→ **WHAT YOU HAVE TO DO**
The answer must consist only of the lines from the line with "12, 7, 2, 14]]" to the line with "rot := tableRot", both included, exactly as they stand below.

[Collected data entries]

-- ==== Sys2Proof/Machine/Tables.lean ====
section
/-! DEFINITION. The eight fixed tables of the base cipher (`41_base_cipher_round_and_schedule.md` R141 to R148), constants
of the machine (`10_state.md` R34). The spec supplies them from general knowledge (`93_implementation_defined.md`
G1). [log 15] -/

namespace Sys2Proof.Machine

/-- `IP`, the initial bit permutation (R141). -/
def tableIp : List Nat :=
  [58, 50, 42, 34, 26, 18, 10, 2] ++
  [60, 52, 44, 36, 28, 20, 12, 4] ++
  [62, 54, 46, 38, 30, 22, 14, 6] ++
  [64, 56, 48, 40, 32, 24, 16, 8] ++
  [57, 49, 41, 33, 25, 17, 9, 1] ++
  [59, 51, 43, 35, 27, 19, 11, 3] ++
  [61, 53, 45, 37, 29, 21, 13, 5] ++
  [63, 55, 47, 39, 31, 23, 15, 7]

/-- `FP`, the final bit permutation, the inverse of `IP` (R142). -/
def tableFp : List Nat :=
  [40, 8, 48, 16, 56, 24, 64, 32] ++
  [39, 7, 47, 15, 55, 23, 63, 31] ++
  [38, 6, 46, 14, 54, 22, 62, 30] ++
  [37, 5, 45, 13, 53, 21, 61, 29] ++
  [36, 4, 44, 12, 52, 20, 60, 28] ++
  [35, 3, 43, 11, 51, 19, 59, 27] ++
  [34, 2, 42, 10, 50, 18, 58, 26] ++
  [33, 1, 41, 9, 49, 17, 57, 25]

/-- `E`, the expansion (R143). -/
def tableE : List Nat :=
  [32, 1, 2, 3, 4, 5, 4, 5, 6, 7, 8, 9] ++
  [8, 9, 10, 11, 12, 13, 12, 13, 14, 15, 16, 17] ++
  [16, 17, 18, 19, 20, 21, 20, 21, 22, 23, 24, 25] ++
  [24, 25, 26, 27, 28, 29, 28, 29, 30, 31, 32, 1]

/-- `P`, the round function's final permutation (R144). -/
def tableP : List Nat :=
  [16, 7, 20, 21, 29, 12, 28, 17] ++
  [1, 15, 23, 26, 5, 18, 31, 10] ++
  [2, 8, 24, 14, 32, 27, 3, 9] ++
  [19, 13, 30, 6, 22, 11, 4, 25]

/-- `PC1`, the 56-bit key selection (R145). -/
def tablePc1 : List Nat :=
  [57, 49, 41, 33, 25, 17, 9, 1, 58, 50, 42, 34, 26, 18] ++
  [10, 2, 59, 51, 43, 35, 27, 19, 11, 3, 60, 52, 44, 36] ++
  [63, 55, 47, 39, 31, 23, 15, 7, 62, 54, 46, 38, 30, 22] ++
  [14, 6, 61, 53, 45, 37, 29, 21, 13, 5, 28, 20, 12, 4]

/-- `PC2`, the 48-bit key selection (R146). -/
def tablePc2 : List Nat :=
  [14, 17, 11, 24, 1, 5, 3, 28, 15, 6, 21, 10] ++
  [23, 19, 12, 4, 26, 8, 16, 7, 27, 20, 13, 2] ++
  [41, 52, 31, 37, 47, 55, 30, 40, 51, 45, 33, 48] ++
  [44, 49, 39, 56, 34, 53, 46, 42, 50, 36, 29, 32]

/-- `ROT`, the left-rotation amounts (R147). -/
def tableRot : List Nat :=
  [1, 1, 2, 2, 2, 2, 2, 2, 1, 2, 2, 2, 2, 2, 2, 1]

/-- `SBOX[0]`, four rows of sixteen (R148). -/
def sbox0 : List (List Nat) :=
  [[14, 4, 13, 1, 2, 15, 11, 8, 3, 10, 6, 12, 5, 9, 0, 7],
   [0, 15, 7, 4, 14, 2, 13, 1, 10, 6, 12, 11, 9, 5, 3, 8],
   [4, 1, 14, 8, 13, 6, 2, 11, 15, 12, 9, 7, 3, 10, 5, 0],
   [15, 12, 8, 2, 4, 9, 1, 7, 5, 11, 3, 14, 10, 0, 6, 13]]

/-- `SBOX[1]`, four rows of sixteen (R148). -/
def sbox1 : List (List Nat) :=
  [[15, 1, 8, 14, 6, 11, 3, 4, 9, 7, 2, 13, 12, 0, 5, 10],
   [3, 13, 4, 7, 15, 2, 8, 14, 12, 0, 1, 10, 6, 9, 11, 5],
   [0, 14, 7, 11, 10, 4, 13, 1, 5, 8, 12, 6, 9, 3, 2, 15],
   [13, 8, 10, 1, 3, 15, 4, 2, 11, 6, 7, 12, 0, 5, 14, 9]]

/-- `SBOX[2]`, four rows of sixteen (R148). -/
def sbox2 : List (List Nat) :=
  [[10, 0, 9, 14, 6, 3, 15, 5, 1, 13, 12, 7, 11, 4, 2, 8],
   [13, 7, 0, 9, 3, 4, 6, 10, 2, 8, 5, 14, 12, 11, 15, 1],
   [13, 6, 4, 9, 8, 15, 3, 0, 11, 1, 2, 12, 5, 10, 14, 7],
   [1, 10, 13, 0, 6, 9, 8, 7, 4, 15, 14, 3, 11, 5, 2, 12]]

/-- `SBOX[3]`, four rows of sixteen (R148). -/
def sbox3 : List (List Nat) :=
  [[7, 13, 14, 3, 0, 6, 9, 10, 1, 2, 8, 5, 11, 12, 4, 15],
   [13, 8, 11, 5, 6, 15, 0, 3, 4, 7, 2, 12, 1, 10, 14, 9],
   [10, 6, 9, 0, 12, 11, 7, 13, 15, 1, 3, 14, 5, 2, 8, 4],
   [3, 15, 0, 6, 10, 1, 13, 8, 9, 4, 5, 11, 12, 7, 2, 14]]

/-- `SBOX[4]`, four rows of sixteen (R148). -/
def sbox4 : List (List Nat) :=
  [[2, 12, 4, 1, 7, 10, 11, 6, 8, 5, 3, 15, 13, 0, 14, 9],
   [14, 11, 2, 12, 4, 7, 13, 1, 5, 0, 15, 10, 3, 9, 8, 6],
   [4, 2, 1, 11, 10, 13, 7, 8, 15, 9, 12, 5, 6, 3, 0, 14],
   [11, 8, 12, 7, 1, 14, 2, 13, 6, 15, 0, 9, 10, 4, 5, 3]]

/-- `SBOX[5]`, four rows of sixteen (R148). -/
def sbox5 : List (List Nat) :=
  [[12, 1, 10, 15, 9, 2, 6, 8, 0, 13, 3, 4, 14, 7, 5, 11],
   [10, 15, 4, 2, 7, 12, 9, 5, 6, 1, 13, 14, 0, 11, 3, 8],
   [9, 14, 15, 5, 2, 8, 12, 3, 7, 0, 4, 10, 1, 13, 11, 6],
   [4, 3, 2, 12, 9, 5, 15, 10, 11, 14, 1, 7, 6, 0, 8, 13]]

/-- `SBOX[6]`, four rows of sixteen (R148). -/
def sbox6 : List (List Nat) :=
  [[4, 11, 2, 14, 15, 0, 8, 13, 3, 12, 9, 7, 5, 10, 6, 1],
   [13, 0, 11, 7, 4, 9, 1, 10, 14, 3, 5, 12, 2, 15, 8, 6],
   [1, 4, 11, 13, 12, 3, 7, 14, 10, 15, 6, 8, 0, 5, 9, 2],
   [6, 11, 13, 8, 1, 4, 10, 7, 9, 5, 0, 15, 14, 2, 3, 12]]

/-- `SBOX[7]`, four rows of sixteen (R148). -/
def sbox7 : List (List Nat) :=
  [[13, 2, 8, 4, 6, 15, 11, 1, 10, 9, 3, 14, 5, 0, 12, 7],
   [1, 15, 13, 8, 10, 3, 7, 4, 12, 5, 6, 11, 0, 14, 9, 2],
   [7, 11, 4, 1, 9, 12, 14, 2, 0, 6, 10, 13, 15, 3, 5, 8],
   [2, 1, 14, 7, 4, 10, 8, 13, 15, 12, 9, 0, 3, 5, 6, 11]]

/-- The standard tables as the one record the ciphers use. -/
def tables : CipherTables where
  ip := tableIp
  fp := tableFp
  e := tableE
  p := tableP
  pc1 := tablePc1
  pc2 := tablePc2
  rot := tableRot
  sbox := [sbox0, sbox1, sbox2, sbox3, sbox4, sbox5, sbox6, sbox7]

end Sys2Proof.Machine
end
---
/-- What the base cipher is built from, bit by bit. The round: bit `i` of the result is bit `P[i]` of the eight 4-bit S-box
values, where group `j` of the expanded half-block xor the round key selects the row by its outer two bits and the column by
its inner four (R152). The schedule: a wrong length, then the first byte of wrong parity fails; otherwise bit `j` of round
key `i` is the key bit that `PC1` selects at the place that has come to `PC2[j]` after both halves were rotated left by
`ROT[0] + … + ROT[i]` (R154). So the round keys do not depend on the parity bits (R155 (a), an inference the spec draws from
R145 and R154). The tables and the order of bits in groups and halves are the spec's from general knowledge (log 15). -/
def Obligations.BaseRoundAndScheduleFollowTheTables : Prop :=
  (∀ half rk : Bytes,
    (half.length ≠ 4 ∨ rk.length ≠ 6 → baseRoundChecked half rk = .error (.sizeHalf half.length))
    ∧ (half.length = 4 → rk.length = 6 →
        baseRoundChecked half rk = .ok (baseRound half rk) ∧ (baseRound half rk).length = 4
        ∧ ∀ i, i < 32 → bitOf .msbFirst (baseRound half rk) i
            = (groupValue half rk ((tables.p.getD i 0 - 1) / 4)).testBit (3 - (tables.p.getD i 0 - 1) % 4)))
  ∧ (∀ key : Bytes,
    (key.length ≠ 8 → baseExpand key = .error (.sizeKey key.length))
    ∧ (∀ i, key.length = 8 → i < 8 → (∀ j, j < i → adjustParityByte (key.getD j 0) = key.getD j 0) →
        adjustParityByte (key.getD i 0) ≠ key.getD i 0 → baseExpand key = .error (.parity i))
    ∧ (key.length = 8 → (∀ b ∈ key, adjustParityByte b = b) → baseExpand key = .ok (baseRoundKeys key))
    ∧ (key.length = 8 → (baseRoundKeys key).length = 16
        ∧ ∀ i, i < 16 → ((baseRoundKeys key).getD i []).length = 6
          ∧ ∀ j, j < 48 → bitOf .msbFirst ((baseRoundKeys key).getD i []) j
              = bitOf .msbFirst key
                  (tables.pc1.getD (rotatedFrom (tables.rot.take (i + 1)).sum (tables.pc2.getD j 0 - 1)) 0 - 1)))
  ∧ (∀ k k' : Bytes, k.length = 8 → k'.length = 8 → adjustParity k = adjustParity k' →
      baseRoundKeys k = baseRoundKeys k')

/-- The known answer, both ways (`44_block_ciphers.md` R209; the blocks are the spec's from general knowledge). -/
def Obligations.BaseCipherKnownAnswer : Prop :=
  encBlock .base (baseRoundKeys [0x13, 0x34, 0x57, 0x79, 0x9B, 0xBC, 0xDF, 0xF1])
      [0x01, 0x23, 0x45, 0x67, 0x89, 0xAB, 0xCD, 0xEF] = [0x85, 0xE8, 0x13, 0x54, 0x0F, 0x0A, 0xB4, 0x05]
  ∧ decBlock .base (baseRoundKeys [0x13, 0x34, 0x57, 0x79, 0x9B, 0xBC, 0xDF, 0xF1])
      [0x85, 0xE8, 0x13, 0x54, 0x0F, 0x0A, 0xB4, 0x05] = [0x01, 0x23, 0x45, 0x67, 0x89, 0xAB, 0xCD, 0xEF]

→ **SOLUTION FOR THIS TASK**
   [3, 15, 0, 6, 10, 1, 13, 8, 9, 4, 5, 11, 12, 7, 2, 14]]

/-- `SBOX[4]`, four rows of sixteen (R148). -/
def sbox4 : List (List Nat) :=
  [[2, 12, 4, 1, 7, 10, 11, 6, 8, 5, 3, 15, 13, 0, 14, 9],
   [14, 11, 2, 12, 4, 7, 13, 1, 5, 0, 15, 10, 3, 9, 8, 6],
   [4, 2, 1, 11, 10, 13, 7, 8, 15, 9, 12, 5, 6, 3, 0, 14],
   [11, 8, 12, 7, 1, 14, 2, 13, 6, 15, 0, 9, 10, 4, 5, 3]]

/-- `SBOX[5]`, four rows of sixteen (R148). -/
def sbox5 : List (List Nat) :=
  [[12, 1, 10, 15, 9, 2, 6, 8, 0, 13, 3, 4, 14, 7, 5, 11],
   [10, 15, 4, 2, 7, 12, 9, 5, 6, 1, 13, 14, 0, 11, 3, 8],
   [9, 14, 15, 5, 2, 8, 12, 3, 7, 0, 4, 10, 1, 13, 11, 6],
   [4, 3, 2, 12, 9, 5, 15, 10, 11, 14, 1, 7, 6, 0, 8, 13]]

/-- `SBOX[6]`, four rows of sixteen (R148). -/
def sbox6 : List (List Nat) :=
  [[4, 11, 2, 14, 15, 0, 8, 13, 3, 12, 9, 7, 5, 10, 6, 1],
   [13, 0, 11, 7, 4, 9, 1, 10, 14, 3, 5, 12, 2, 15, 8, 6],
   [1, 4, 11, 13, 12, 3, 7, 14, 10, 15, 6, 8, 0, 5, 9, 2],
   [6, 11, 13, 8, 1, 4, 10, 7, 9, 5, 0, 15, 14, 2, 3, 12]]

/-- `SBOX[7]`, four rows of sixteen (R148). -/
def sbox7 : List (List Nat) :=
  [[13, 2, 8, 4, 6, 15, 11, 1, 10, 9, 3, 14, 5, 0, 12, 7],
   [1, 15, 13, 8, 10, 3, 7, 4, 12, 5, 6, 11, 0, 14, 9, 2],
   [7, 11, 4, 1, 9, 12, 14, 2, 0, 6, 10, 13, 15, 3, 5, 8],
   [2, 1, 14, 7, 4, 10, 8, 13, 15, 12, 9, 0, 3, 5, 6, 11]]

/-- The standard tables as the one record the ciphers use. -/
def tables : CipherTables where
  ip := tableIp
  fp := tableFp
  e := tableE
  p := tableP
  pc1 := tablePc1
  pc2 := tablePc2
  rot := tableRot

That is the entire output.